**Exercise directions:**
Return every line of the data below that includes the string "DWord".

======== Data ========

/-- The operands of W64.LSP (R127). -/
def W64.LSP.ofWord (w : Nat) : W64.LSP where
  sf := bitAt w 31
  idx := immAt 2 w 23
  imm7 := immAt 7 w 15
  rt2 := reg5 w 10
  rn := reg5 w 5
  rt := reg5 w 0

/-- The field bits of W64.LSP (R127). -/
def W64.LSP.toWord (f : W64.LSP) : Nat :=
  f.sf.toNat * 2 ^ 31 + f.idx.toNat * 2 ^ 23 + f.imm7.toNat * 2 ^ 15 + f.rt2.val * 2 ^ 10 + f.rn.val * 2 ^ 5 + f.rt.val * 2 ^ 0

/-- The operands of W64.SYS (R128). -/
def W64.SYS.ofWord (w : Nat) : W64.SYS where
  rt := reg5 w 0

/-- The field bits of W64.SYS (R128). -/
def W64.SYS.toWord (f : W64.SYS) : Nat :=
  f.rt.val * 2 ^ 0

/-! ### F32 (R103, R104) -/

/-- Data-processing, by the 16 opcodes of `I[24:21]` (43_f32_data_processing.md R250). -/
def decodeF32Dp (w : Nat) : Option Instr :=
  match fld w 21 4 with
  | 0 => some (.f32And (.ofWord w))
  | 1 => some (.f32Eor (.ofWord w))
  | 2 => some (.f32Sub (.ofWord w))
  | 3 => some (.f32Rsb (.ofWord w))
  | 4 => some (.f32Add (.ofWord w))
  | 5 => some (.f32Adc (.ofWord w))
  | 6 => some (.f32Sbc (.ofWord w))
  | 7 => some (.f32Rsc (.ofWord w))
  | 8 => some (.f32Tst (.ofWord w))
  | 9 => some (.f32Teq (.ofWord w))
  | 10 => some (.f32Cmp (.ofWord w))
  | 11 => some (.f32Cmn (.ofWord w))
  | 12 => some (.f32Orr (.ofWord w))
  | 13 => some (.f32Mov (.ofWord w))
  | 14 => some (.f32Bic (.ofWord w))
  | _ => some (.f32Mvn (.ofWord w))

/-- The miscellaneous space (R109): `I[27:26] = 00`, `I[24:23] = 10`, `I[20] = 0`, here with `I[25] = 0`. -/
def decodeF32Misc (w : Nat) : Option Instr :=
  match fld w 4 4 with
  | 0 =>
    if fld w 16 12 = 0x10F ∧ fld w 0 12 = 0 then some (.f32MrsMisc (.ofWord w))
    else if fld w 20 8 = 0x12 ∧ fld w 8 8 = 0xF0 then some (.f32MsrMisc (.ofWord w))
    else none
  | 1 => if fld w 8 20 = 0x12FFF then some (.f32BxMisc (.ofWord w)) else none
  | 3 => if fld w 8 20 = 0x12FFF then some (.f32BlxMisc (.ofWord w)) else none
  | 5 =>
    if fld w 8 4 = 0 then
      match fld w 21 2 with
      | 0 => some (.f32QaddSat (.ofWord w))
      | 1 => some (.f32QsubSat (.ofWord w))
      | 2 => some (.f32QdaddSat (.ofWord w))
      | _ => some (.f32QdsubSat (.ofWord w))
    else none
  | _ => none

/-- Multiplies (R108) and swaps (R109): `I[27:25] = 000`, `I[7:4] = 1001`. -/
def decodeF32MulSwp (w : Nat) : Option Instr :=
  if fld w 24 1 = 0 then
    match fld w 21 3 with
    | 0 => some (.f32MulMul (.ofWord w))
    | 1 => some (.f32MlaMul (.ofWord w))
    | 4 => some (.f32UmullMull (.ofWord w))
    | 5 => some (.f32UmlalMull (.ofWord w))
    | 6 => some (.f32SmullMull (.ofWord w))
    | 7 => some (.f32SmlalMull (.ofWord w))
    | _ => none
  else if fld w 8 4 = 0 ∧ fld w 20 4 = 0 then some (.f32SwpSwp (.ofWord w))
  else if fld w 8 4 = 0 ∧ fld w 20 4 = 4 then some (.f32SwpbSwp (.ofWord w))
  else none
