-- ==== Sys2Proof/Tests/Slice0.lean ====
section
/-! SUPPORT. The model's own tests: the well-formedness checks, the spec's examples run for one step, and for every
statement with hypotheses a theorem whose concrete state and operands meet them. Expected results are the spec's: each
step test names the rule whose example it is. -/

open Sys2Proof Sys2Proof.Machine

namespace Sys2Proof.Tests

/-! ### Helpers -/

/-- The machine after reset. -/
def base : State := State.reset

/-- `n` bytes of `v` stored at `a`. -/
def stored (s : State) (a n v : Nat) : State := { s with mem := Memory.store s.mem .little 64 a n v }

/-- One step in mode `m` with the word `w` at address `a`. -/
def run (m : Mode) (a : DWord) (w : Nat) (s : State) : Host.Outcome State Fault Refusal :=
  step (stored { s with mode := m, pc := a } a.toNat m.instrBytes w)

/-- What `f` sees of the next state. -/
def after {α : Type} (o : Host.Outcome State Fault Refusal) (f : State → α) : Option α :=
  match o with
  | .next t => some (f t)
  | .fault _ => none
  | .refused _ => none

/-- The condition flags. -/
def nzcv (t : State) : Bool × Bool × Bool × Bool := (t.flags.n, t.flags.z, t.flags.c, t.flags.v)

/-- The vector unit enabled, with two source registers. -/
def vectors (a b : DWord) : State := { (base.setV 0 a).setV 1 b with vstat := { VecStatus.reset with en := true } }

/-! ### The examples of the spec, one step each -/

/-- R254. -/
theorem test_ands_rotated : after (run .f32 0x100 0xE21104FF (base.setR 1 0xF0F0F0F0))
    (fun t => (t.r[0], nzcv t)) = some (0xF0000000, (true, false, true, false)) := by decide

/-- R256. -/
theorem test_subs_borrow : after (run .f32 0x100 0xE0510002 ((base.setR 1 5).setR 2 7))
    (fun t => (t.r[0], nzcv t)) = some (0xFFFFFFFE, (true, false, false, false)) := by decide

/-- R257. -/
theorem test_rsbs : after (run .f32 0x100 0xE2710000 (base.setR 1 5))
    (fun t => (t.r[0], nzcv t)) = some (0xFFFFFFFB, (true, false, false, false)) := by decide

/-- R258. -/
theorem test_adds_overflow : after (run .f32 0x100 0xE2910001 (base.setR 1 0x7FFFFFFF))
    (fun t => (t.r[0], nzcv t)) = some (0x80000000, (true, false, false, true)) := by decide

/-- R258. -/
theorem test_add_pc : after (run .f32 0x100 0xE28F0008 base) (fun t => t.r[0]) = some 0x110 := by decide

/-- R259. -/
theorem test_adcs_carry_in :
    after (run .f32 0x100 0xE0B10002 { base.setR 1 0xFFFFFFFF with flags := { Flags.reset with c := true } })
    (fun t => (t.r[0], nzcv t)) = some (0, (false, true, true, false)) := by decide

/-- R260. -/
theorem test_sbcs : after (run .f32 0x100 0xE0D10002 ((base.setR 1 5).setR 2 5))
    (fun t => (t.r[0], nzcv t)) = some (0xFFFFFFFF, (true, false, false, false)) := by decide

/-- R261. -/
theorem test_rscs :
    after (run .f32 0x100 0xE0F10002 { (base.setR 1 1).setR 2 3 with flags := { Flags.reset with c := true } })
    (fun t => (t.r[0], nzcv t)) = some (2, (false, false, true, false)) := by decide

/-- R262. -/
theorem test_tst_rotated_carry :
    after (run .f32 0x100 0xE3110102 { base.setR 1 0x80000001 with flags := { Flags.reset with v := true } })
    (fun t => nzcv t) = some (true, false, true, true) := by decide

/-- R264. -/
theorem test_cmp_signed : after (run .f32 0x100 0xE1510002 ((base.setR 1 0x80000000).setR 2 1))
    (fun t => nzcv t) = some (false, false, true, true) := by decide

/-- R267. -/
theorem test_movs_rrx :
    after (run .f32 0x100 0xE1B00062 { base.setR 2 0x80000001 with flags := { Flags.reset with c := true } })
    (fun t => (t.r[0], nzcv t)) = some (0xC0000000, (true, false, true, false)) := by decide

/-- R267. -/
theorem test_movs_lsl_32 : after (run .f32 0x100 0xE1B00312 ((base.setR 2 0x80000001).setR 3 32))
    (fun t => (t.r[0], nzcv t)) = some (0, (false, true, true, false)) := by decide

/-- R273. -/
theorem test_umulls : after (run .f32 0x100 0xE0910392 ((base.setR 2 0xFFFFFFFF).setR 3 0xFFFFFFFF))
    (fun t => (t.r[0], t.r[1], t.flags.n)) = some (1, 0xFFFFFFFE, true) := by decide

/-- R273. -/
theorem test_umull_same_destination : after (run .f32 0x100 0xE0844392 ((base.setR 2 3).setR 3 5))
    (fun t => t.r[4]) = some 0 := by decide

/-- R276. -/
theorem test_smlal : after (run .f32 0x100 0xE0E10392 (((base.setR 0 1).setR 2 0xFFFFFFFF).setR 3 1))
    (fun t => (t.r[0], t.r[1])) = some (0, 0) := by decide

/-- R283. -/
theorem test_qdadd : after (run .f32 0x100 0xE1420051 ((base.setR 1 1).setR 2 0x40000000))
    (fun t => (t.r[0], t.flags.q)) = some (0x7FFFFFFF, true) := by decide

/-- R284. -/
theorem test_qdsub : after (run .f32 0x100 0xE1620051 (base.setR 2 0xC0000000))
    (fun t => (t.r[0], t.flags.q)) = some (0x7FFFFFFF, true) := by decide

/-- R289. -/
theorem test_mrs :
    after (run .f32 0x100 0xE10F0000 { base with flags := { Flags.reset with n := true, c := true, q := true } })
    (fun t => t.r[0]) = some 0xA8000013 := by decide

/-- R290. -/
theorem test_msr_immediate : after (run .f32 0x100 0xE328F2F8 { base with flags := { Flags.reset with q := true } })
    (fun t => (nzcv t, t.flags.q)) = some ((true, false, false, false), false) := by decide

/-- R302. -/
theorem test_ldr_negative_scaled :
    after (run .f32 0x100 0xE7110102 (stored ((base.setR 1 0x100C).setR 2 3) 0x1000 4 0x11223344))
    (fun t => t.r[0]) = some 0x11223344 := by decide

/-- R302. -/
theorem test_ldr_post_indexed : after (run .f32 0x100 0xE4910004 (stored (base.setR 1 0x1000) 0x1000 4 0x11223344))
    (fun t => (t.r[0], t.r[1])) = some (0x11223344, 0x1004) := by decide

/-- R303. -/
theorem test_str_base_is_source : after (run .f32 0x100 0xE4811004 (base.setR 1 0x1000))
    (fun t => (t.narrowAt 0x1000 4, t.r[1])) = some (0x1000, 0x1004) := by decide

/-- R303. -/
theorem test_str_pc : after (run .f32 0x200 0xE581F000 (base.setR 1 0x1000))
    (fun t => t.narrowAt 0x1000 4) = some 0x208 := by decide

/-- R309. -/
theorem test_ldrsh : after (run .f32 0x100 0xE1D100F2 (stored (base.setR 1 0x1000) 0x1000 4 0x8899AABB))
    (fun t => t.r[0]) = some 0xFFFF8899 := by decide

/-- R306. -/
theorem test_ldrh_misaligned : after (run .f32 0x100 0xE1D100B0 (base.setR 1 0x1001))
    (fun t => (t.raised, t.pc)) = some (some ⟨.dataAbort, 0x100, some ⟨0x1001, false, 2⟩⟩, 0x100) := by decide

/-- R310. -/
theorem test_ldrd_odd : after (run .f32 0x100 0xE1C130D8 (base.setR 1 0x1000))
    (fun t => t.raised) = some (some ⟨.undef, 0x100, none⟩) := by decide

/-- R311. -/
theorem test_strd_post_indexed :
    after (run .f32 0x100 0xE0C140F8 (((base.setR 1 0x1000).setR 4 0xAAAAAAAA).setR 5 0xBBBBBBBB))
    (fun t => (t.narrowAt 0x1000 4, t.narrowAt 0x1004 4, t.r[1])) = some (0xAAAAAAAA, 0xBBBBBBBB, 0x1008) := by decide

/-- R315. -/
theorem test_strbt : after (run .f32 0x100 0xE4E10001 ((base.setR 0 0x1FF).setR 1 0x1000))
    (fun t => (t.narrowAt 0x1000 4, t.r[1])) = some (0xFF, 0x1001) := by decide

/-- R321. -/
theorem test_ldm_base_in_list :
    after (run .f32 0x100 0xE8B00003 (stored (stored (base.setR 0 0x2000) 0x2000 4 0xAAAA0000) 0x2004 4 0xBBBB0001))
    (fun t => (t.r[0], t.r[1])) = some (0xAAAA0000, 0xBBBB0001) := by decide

========

**Finished exercise:**
def run (m : Mode) (a : DWord) (w : Nat) (s : State) : Host.Outcome State Fault Refusal :=
def vectors (a b : DWord) : State := { (base.setV 0 a).setV 1 b with vstat := { VecStatus.reset with en := true } }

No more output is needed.